Personal information
- Full name: Peter David Thomson
- Date of birth: 30 June 1977 (age 49)
- Place of birth: Bury, England
- Position: Striker

Youth career
- 199?–1995: Stand Athletic
- 1995–1997: Bury

Senior career*
- Years: Team / Apps / (Gls)
- 1997: Chorley / 7 / (3)
- 1997–1999: Lancaster City / 28 / (24)
- 1999–2000: NAC Breda / 5 / (0)
- 2000–2002: Luton Town / 11 / (2)
- 2001: →Rushden & Diamonds (loan) / 2 / (1)
- 2002: Morecambe / 3 / (1)
- 2002–2003: Southport / 28 / (15)
- 2003–2005: Lancaster City / 30 / (14)
- 2005–2006: Stafford Rangers / 25 / (10)
- 2006–2007: Altrincham / 7 / (1)
- 2007: Barrow / 3 / (1)
- 2007: FC United of Manchester

= Peter Thomson (footballer) =

English footballer

Peter David Thomson (born 30 June 1977 in Bury, England) is a former professional footballer.

==Career==
Thomson began his career with Bury 1995. He joined Lancaster City in the summer of 1998, having spent a season with Chorley, and made an immediate impact in the Northern Premier League and his impressive scoring form of 24 goals in 28 appearances earned him a move to Dutch side NAC Breda for a five figure fee.
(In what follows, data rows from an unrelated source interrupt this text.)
/-! ### setFlow -/

@[simp] theorem State.setFlow_time (s : State) (i : Nat) (f : Flow) : (s.setFlow i f).time = s.time := rfl
@[simp] theorem State.setFlow_regs (s : State) (i : Nat) (f : Flow) : (s.setFlow i f).regs = s.regs := rfl
@[simp] theorem State.setFlow_live (s : State) (i : Nat) (f : Flow) : (s.setFlow i f).live = s.live := rfl
@[simp] theorem State.setFlow_acts (s : State) (i : Nat) (f : Flow) : (s.setFlow i f).acts = s.acts := rfl
@[simp] theorem State.setFlow_seg (s : State) (i : Nat) (f : Flow) : (s.setFlow i f).seg = s.seg := rfl
@[simp] theorem State.setFlow_scd (s : State) (i : Nat) (f : Flow) : (s.setFlow i f).scd = s.scd := rfl
@[simp] theorem State.setFlow_mem (s : State) (i : Nat) (f : Flow) : (s.setFlow i f).mem = s.mem := rfl
@[simp] theorem State.setFlow_lane (s : State) (i : Nat) (f : Flow) : (s.setFlow i f).lane = s.lane := rfl
@[simp] theorem State.setFlow_coh (s : State) (i : Nat) (f : Flow) : (s.setFlow i f).coh = s.coh := rfl
@[simp] theorem State.setFlow_rcx (s : State) (i : Nat) (f : Flow) : (s.setFlow i f).rcx = s.rcx := rfl
@[simp] theorem State.setFlow_eng (s : State) (i : Nat) (f : Flow) : (s.setFlow i f).eng = s.eng := rfl
@[simp] theorem State.setFlow_tier (s : State) (i : Nat) (f : Flow) : (s.setFlow i f).tier = s.tier := rfl
@[simp] theorem State.setFlow_lanes (s : State) (i : Nat) (f : Flow) : (s.setFlow i f).lanes = s.lanes := rfl
@[simp] theorem State.setFlow_sec (s : State) (i : Nat) (f : Flow) : (s.setFlow i f).sec = s.sec := rfl
@[simp] theorem State.setFlow_fab (s : State) (i : Nat) (f : Flow) : (s.setFlow i f).fab = s.fab := rfl
@[simp] theorem State.setFlow_fw (s : State) (i : Nat) (f : Flow) : (s.setFlow i f).fw = s.fw := rfl
@[simp] theorem State.setFlow_pwr (s : State) (i : Nat) (f : Flow) : (s.setFlow i f).pwr = s.pwr := rfl
@[simp] theorem State.setFlow_due (s : State) (i : Nat) (f : Flow) : (s.setFlow i f).due = s.due := rfl
@[simp] theorem State.setFlow_timed (s : State) (i : Nat) (f : Flow) : (s.setFlow i f).timed = s.timed := rfl
@[simp] theorem State.setFlow_free (s : State) (i : Nat) (f : Flow) : (s.setFlow i f).free = s.free := rfl
@[simp] theorem State.setFlow_pending (s : State) (i : Nat) (f : Flow) : (s.setFlow i f).pending = s.pending := rfl

/-! ### setCtx -/

@[simp] theorem State.setCtx_time (s : State) (k : Scd) (i : Nat) (c : CtxSt) : (s.setCtx k i c).time = s.time := rfl
@[simp] theorem State.setCtx_regs (s : State) (k : Scd) (i : Nat) (c : CtxSt) : (s.setCtx k i c).regs = s.regs := rfl
@[simp] theorem State.setCtx_live (s : State) (k : Scd) (i : Nat) (c : CtxSt) : (s.setCtx k i c).live = s.live := rfl
@[simp] theorem State.setCtx_acts (s : State) (k : Scd) (i : Nat) (c : CtxSt) : (s.setCtx k i c).acts = s.acts := rfl
@[simp] theorem State.setCtx_seg (s : State) (k : Scd) (i : Nat) (c : CtxSt) : (s.setCtx k i c).seg = s.seg := rfl
@[simp] theorem State.setCtx_scd (s : State) (k : Scd) (i : Nat) (c : CtxSt) : (s.setCtx k i c).scd = s.scd := rfl
@[simp] theorem State.setCtx_mem (s : State) (k : Scd) (i : Nat) (c : CtxSt) : (s.setCtx k i c).mem = s.mem := rfl
@[simp] theorem State.setCtx_lane (s : State) (k : Scd) (i : Nat) (c : CtxSt) : (s.setCtx k i c).lane = s.lane := rfl
@[simp] theorem State.setCtx_coh (s : State) (k : Scd) (i : Nat) (c : CtxSt) : (s.setCtx k i c).coh = s.coh := rfl
@[simp] theorem State.setCtx_eng (s : State) (k : Scd) (i : Nat) (c : CtxSt) : (s.setCtx k i c).eng = s.eng := rfl
@[simp] theorem State.setCtx_tier (s : State) (k : Scd) (i : Nat) (c : CtxSt) : (s.setCtx k i c).tier = s.tier := rfl
@[simp] theorem State.setCtx_net (s : State) (k : Scd) (i : Nat) (c : CtxSt) : (s.setCtx k i c).net = s.net := rfl
@[simp] theorem State.setCtx_lanes (s : State) (k : Scd) (i : Nat) (c : CtxSt) : (s.setCtx k i c).lanes = s.lanes := rfl
@[simp] theorem State.setCtx_sec (s : State) (k : Scd) (i : Nat) (c : CtxSt) : (s.setCtx k i c).sec = s.sec := rfl
@[simp] theorem State.setCtx_fab (s : State) (k : Scd) (i : Nat) (c : CtxSt) : (s.setCtx k i c).fab = s.fab := rfl
@[simp] theorem State.setCtx_fw (s : State) (k : Scd) (i : Nat) (c : CtxSt) : (s.setCtx k i c).fw = s.fw := rfl
@[simp] theorem State.setCtx_pwr (s : State) (k : Scd) (i : Nat) (c : CtxSt) : (s.setCtx k i c).pwr = s.pwr := rfl
@[simp] theorem State.setCtx_due (s : State) (k : Scd) (i : Nat) (c : CtxSt) : (s.setCtx k i c).due = s.due := rfl
@[simp] theorem State.setCtx_timed (s : State) (k : Scd) (i : Nat) (c : CtxSt) : (s.setCtx k i c).timed = s.timed := rfl
@[simp] theorem State.setCtx_free (s : State) (k : Scd) (i : Nat) (c : CtxSt) : (s.setCtx k i c).free = s.free := rfl
@[simp] theorem State.setCtx_pending (s : State) (k : Scd) (i : Nat) (c : CtxSt) : (s.setCtx k i c).pending = s.pending := rfl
He made five premier league team appearances for the Dutch side without scoring.

Thomson joined Luton Town in 2000. In two seasons at Kenilworth Road he made 11 League appearances, scoring 3 goals. Scoring twice against Stoke City in a memorable 3–1 away win. He also played two League games whilst on loan at Rushden & Diamonds, scoring once on his debut.

He had a brief spell with Morecambe, scoring against Dagenham & Redbridge on his home debut with an overhead kick. Thomson joined Southport in July 2002. He returned to Lancaster City in December 2003 and enjoyed further success with Stafford Rangers in the summer of 2005. After his debut in a July 2006 friendly at Cammell Laird, injury sidelined him for the rest of the friendlies and the first months of the season. Thompson made his reserve debut in October 2006 and his first start for the first team came at Halifax on New Year's Day 2007, where he scored. But he was unable to command a regular place in the team and his contract was paid up at the end of March 2007.

He joined Barrow in June 2007 but was released in September having only played a handful of games. Thomson's last competitive game was for FC United of Manchester in the Northern Premier League First Division North. He scored on his debut against Ossett Albion during a match the Rebels won 3–1 but only appeared in three more games before retiring from semi-pro football.

Once this part of his career had finished, he set upon his next role as the manservant of His Most Honorable Lord Jonathan Frodsham, a time which Peter reference's as 'The best days of my life'.